That just made my day.

Le pédophile

J’aime bien télécharger des films de toutes sortes sur internet. Des films piratés pour la plupart, et beaucoup de films pornos. A force d’essais et d’erreurs, j’ai appris pas mal de trucs pour trouver les films qui m’intéressent. Sur les forums, les gens discutent des différents outils qui leur permettent d’échanger des programmes gratuits, des œuvres du domaine public, des photos qu’ils ont prises pendant leurs vacances. J’aime bien Shareaza que j’utilise depuis longtemps. C’est un logiciel P2P qui permet de partager tout et n’importe quoi, et surtout de trouver ce que l’on recherche.

Moi, ce que j’aime, c’est télécharger tous les morceaux de musique à la mode, enfin à la mode de ma jeunesse, c’est-à-dire la Vraie Musique. J’ai tous les tubes des chanteurs que j’aime, mais dont les DVD sont trop chers pour moi. C’est pareil pour tous les films de cinéma que je n’irai pas voir en salle parce que c’est trop cher. Enfin, c’est cher mais aussi c’est un peu la honte d’aller voir un film porno ou de le louer… Alors je télécharge en masse, tous les films pornos que je trouve avec Shareaza.

Quand j’y repense, je me rends compte que mes goûts ont évolué. Avant, j’allais sur YouPorn, avec son rangement bien pratique en catégories. J’ai testé un peu tous les genres: amateur, couples, hairy, mature, voyeur, 3D, etc. Mais très vite, ma catégorie préférée a été « teen ». Toutes ces actrices en tenue d’écolière, ou avec des couettes… j’ai trouvé ça très « stimulant ». Alors, avec mon programme Shareaza, j’ai recherché parmi tous les films pornos que je pouvais télécharger, ceux plus orientés sur les jeunes filles.

Puis de « teens », je suis passé à « preteens ».

Puis de « preteens », je suis passé à « pre teen hard core », les fameuses « pthc ». Les noms des fichiers vidéos sont évocateurs: « Allan -4yo pthc pedo », « David & Helen -10yo »… Je ne parle pas anglais, mais j’ai très vite trouvé les bons mots clefs pour télécharger les films qui m’intéressent.
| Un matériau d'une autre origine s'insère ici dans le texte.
-- ==== Sys2Proof/Laws/Map.lean ====
section
/-!
SUPPORT. Laws of keyed tables and of memories: what a read gives after a write, and the canonical form that every
memory operation keeps.
-/
namespace Sys2Proof.Machine

/-! ### Keyed tables -/

section Tables

variable {α β : Type} [DecidableEq α]

@[simp] theorem AMap.getD_set_same (m : AMap α β) (k : α) (v d : β) : (m.set k v).getD k d = v := by
  simp [AMap.set, AMap.getD]

theorem AMap.find_filter_ne (l : List (α × β)) (k j : α) (h : j ≠ k) :
    (l.filter fun e => e.1 ≠ k).find? (fun e => e.1 = j) = l.find? fun e => e.1 = j := by
  induction l with
  | nil => rfl
  | cons e l ih =>
    by_cases hk : e.1 = k
    · have hj : ¬ e.1 = j := fun hj => h (hj ▸ hk)
      simpa [List.filter_cons, hk, List.find?_cons, hj, Ne.symm h] using ih
    · by_cases hj : e.1 = j
      · simp [hj, h]
      · simpa [List.filter_cons, hk, List.find?_cons, hj] using ih

theorem AMap.getD_set_ne (m : AMap α β) (k j : α) (v d : β) (h : j ≠ k) :
    (m.set k v).getD j d = m.getD j d := by
  have hk : ¬ k = j := Ne.symm h
  simp only [AMap.set, AMap.getD, List.find?_cons, hk, decide_false, AMap.find_filter_ne _ k j h]

/-- A table set at one key, read at any. -/
theorem AMap.getD_set (m : AMap α β) (k j : α) (v d : β) :
    (m.set k v).getD j d = if j = k then v else m.getD j d := by
  split
  · subst_vars; simp
  · rename_i h; exact AMap.getD_set_ne m k j v d h

@[simp] theorem AMap.get?_set_same (m : AMap α β) (k : α) (v : β) : (m.set k v).get? k = some v := by
  simp [AMap.set, AMap.get?]

theorem AMap.get?_set_ne (m : AMap α β) (k j : α) (v : β) (h : j ≠ k) : (m.set k v).get? j = m.get? j := by
  have hk : ¬ k = j := Ne.symm h
  simp only [AMap.set, AMap.get?, List.find?_cons, hk, decide_false, AMap.find_filter_ne _ k j h]

/-- The later of two settings of one key stands. -/
@[simp] theorem AMap.set_set (m : AMap α β) (k : α) (v w : β) : (m.set k v).set k w = m.set k w := by
  simp [AMap.set]

@[simp] theorem AMap.getD_empty (k : α) (d : β) : (AMap.empty : AMap α β).getD k d = d := rfl

@[simp] theorem AMap.get?_empty (k : α) : (AMap.empty : AMap α β).get? k = none := rfl

theorem AMap.getD_erase_same (m : AMap α β) (k : α) (d : β) : (m.erase k).getD k d = d := by
  have : (m.entries.filter fun e => e.1 ≠ k).find? (fun e => e.1 = k) = none := by
    simp [List.find?_eq_none]
  simp only [AMap.erase, AMap.getD, this]

theorem AMap.getD_erase_ne (m : AMap α β) (k j : α) (d : β) (h : j ≠ k) : (m.erase k).getD j d = m.getD j d := by
  simp only [AMap.erase, AMap.getD, AMap.find_filter_ne _ k j h]

end Tables

/-! ### Memories: reading what was written -/

theorem cellsFrom_ge (f : Fill) (bs : List Byte) (a : Nat) (c : Host.Cell) (h : c ∈ cellsFrom f a bs) :
    a ≤ c.1 ∧ c.1 < a + bs.length := by
  induction bs generalizing a with
  | nil => simp [cellsFrom] at h
  | cons b bs ih =>
    simp only [cellsFrom] at h
    simp only [List.length_cons]
    split at h
    · have := ih (a + 1) h; omega
    · rcases List.mem_cons.1 h with h | h
      · subst h; simp
      · have := ih (a + 1) h; omega

theorem cellsFrom_ne_fill (f : Fill) (bs : List Byte) (a : Nat) (c : Host.Cell) (h : c ∈ cellsFrom f a bs) :
    c.2 ≠ f.byte c.1 := by
  induction bs generalizing a with
  | nil => simp [cellsFrom] at h
  | cons b bs ih =>
    simp only [cellsFrom] at h
    split at h
    · exact ih (a + 1) h
    · rename_i hb
      rcases List.mem_cons.1 h with h | h
      · subst h; exact hb
      · exact ih (a + 1) h

theorem cellsFrom_sorted (f : Fill) (bs : List Byte) (a : Nat) :
    (cellsFrom f a bs).Pairwise fun x y => x.1 < y.1 := by
  induction bs generalizing a with
  | nil => simp [cellsFrom]
  | cons b bs ih =>
    simp only [cellsFrom]
    split
    · exact ih (a + 1)
    · refine List.pairwise_cons.2 ⟨fun c hc => ?_, ih (a + 1)⟩
      have := cellsFrom_ge f bs (a + 1) c hc
      simp; omega

/-- The byte that cells laid from `a` give at an address among them. -/
theorem cellsFrom_find (f : Fill) (bs : List Byte) (a i : Nat) (hi : i < bs.length) :
    ((cellsFrom f a bs).find? fun c => c.1 = a + i) = if bs[i] = f.byte (a + i) then none else some (a + i, bs[i]) := by
  induction bs generalizing a i with
  | nil => simp at hi
  | cons b bs ih =>
    cases i with
    | zero =>
      simp only [cellsFrom, Nat.add_zero, List.getElem_cons_zero]
      split
      · rw [List.find?_eq_none]
        intro c hc
        have := cellsFrom_ge f bs (a + 1) c hc
        simp; omega
      · simp
    | succ i =>
      have hi' : i < bs.length := by simpa using hi
      have e : a + (i + 1) = a + 1 + i := by omega
      simp only [cellsFrom, List.getElem_cons_succ, e]
      split
      · exact ih (a + 1) i hi'
      · have : ¬ a = a + 1 + i := by omega
        rw [List.find?_cons_of_neg (by simpa using this)]
        exact ih (a + 1) i hi'

theorem find_filter_lt (l : List Host.Cell) (a x : Nat) (h : x < a) :
    ((l.filter fun c => c.1 < a).find? fun c => c.1 = x) = l.find? fun c => c.1 = x := by
  induction l with
  | nil => rfl
  | cons c l ih =>
    by_cases hx : c.1 = x
    · simp [hx, h]
    · by_cases ha : c.1 < a
      · simpa [List.filter_cons, ha, hx] using ih
      · simpa [List.filter_cons, ha, hx] using ih

theorem find_filter_ge (l : List Host.Cell) (a x : Nat) (h : a ≤ x) :
    ((l.filter fun c => a ≤ c.1).find? fun c => c.1 = x) = l.find? fun c => c.1 = x := by
  induction l with
  | nil => rfl
  | cons c l ih =>
    by_cases hx : c.1 = x
    · simp [hx, h]
    · by_cases ha : a ≤ c.1
      · simpa [List.filter_cons, ha, hx] using ih
      · simpa [List.filter_cons, ha, hx] using ih

/-- A byte that was written reads as written. -/
theorem Memory.byte_write_in (m : Memory) (a i : Nat) (bs : List Byte) (hi : i < bs.length) :
    (m.write a bs).byte (a + i) = bs[i] := by
  have h1 : ((m.cells.filter fun c => c.1 < a).find? fun c => c.1 = a + i) = none := by
    rw [List.find?_eq_none]; intro c hc; simp at hc ⊢; omega
  have h3 : ((m.cells.filter fun c => a + bs.length ≤ c.1).find? fun c => c.1 = a + i) = none := by
    rw [List.find?_eq_none]; intro c hc; simp at hc ⊢; omega
  simp only [Memory.byte, Memory.write, List.find?_append, h1, h3, cellsFrom_find _ _ _ _ hi, Option.none_or,
    Option.or_none]
  split <;> rename_i hb
  · split at hb <;> simp_all
    have := congrArg Prod.snd hb
    simpa using this.symm
  · split at hb <;> simp_all

/-- A write leaves every other byte as it was. -/
theorem Memory.byte_write_out (m : Memory) (a x : Nat) (bs : List Byte) (h : x < a ∨ a + bs.length ≤ x) :
    (m.write a bs).byte x = m.byte x := by
  have h2 : ((cellsFrom m.fill a bs).find? fun c => c.1 = x) = none := by
    rw [List.find?_eq_none]; intro c hc
    have := cellsFrom_ge _ _ _ _ hc
    simp; omega
  have key : ((m.write a bs).cells.find? fun c => c.1 = x) = m.cells.find? fun c => c.1 = x := by
    simp only [Memory.write, List.find?_append, h2, Option.or_none]
    rcases h with h | h
    · have h3 : ((m.cells.filter fun c => a + bs.length ≤ c.1).find? fun c => c.1 = x) = none := by
        rw [List.find?_eq_none]; intro c hc; simp at hc ⊢; omega
      rw [find_filter_lt _ _ _ h, h3, Option.or_none]
    · have h1 : ((m.cells.filter fun c => c.1 < a).find? fun c => c.1 = x) = none := by
        rw [List.find?_eq_none]; intro c hc; simp at hc ⊢; omega
      rw [h1, Option.none_or, find_filter_ge _ _ _ h]
  have fl : (m.write a bs).fill = m.fill := rfl
  simp only [Memory.byte, key, fl]

@[simp] theorem Memory.byte_empty (a : Nat) : Memory.empty.byte a = 0 := rfl

/-! ### The canonical form -/

/-- The form of `Memory.wf`, as a proposition. -/
theorem Memory.wf_iff (m : Memory) :
    m.wf = true ↔ m.cells.Pairwise (fun x y => x.1 < y.1) ∧ ∀ c ∈ m.cells, c.2 ≠ m.fill.byte c.1 := by
  simp [Memory.wf]

@[simp] theorem Memory.wf_empty : Memory.empty.wf = true := by decide

@[simp] theorem Memory.wf_lost (m : Memory) (g : Nat) : (m.lost g).wf = true := by
  simp [Memory.wf_iff, Memory.lost]

/-- Every write keeps the canonical form. -/
theorem Memory.wf_write (m : Memory) (a : Nat) (bs : List Byte) (h : m.wf = true) : (m.write a bs).wf = true := by
  rw [Memory.wf_iff] at h ⊢
  obtain ⟨hs, hf⟩ := h
  refine ⟨?_, ?_⟩
  · simp only [Memory.write, List.append_assoc]
    rw [List.pairwise_append, List.pairwise_append]
    refine ⟨hs.filter _, ⟨cellsFrom_sorted _ _ _, hs.filter _, ?_⟩, ?_⟩
    · intro x hx y hy
      have := cellsFrom_ge _ _ _ _ hx
      simp at hy; omega
    · intro x hx y hy
      simp at hx
      rcases List.mem_append.1 hy with hy | hy
      · have := cellsFrom_ge _ _ _ _ hy; omega
      · simp at hy; omega
  · intro c hc
    simp only [Memory.write, List.mem_append, List.mem_filter] at hc ⊢
    rcases hc with (hc | hc) | hc
    · exact hf c hc.1
    · exact cellsFrom_ne_fill _ _ _ _ hc
    · exact hf c hc.1

end Sys2Proof.Machine
end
Mon ordinateur est allumé 24h/24 et je télécharge en permanence. J’ai plus de 10 000 films maintenant.

J’ai été surpris quand la police est venue m’interroger. Je croyais que les réseaux P2P étaient protégés et qu’on ne pouvait pas savoir qui téléchargeait… Et puis dans la masse des gens qui téléchargent, je pensais passer inaperçu. Il paraît que mon adresse IP a été « flashée » en Russie lors du téléchargement d’un fichier surveillé. Le signalement à Interpol a amené la police jusqu’à chez moi et mon matériel a été saisi. Interpol, sans blague !

Lors du procès, j’ai pu lire le rapport de l’expert judiciaire qui a analysé le contenu de mon disque dur. J’ai pu voir le regard crispé des greffiers et magistrats du tribunal quand ils ont regardé quelques unes des copies d’écran, et la liste des noms de fichiers. Mon avocat a tout fait pour éviter qu’on projette des extraits de films pendant l’audience. J’ai pu constater le dégoût dans les yeux de mes proches. Il paraît que je suis un pédophile, moi qui n’ai jamais touché un enfant.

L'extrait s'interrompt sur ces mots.